# Work required
Return every line from the records below with the string "none".
• • • •
-- ==== Sys2Proof/Machine/Ops.lean ====
section
/-! DEFINITION. The Processor's bus view (20_memory.md R52, R53, R64), its stack (00_scope.md R6), the cost of an instruction
(40_engine_system.md R114), taking an interrupt (60_exceptions.md R306) and returning from one (46_control.md R249). -/

namespace Sys2Proof.Machine

/-- 0xFF80 to 0xFFFE, the range a DMA transfer never blocks (R51, R52). -/
def inHram (a : Word) : Bool := decide (0xFF80 ≤ a.toNat ∧ a.toNat ≤ 0xFFFE)

/-- The DMA block of R52 and R53. -/
def dmaBlocks (s : State) (a : Word) : Bool := s.dma.inProgress && !inHram a

/-- `rd8(a)`, that is `MemRead(a, 1)` (R52). -/
def rd8 (s : State) (a : Word) : Byte := if dmaBlocks s a then 0xFF#8 else rawRead s a

/-- `wr8(a, v)`, that is `MemWrite(a, 1, v)` (R53). -/
def wr8 (a : Word) (v : Byte) (s : State) : State := if dmaBlocks s a then s else rawWrite a v s

/-- `MemRead(a, 2)` (R64): the low byte first. -/
def rd16 (s : State) (a : Word) : Word := join (rd8 s (a + 1#16)) (rd8 s a)

/-- `MemWrite(a, 2, w)` (R64): the low byte first. -/
def wr16 (a : Word) (w : Word) (s : State) : State := wr8 (a + 1#16) (hiByte w) (wr8 a (loByte w) s)

/-- A change of the Processor's own registers. -/
def onCpu (g : Cpu → Cpu) (s : State) : State := { s with cpu := g s.cpu }

/-- `push16(w)` (00_scope.md R6): the high byte first, at the higher address. -/
def push16 (w : Word) (s : State) : State :=
  let s1 := onCpu (fun c => { c with sp := c.sp - 1#16 }) s
  let s2 := wr8 s1.cpu.sp (hiByte w) s1
  let s3 := onCpu (fun c => { c with sp := c.sp - 1#16 }) s2
  wr8 s3.cpu.sp (loByte w) s3

/-- The word `pop16()` returns (00_scope.md R6): the low byte at SP, the high byte at SP + 1. -/
def popValue (s : State) : Word := rd16 s s.cpu.sp

/-- SP after `pop16()` (00_scope.md R6). -/
def dropTop (c : Cpu) : Cpu := { c with sp := c.sp + 2#16 }

/-- `cost <- n`, as `busy <- cost - 1` (40_engine_system.md R112, R114). -/
def spend (n : Nat) (s : State) : State := onCpu (fun c => { c with busy := n - 1 }) s

/-- The value of an 8-bit operand: a register, or the memory byte at HL (30_encoding.md R91, R94). -/
def operand (s : State) : Opnd8 → Byte
  | .reg r => s.cpu.reg r
  | .mHl => rd8 s s.cpu.hl

/-- Write an 8-bit operand: a register, or a bus write at HL. -/
def setOperand (x : Opnd8) (v : Byte) (s : State) : State :=
  match x with
  | .reg r => onCpu (fun c => c.setReg r v) s
  | .mHl => wr8 s.cpu.hl v s

/-- 0xFF00 + n, the address of an LDH form (30_encoding.md R93). -/
def highPage (n : Byte) : Word := join 0xFF#8 n

/-- PC plus a signed displacement (46_control.md, common facts). -/
def relTarget (pc : Word) (e : Byte) : Word := pc + sext16 e

/-- TAKING AN INTERRUPT, `Dispatch()` (60_exceptions.md R306): IME off, PC pushed, then the lowest pending request selected,
cleared and entered at its vector; PC is 0x0000 when the pushes left none. Cost 5. -/
def dispatch (s : State) : State :=
  let s1 := push16 s.cpu.pc (onCpu (fun c => { c with ime := false, imeSched := false }) s)
  let s2 :=
    match lowestIrq (pendingBits s1) with
    | some i => onCpu (fun c => { c with pc := vectorOf i }) { s1 with ifReg := clearBit s1.ifReg i }
    | none => onCpu (fun c => { c with pc := 0x0000#16 }) s1
  spend 5 s2

/-- RETURNING FROM ONE (46_control.md R249, 60_exceptions.md R308): PC popped, IME on at once. -/
def returnFromInterrupt (s : State) : State :=
  onCpu (fun c => { dropTop c with pc := popValue s, ime := true }) s

end Sys2Proof.Machine
end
• • • •
# Solution for this task
cleared and entered at its vector; PC is 0x0000 when the pushes left none. Cost 5. -/
    | none => onCpu (fun c => { c with pc := 0x0000#16 }) s1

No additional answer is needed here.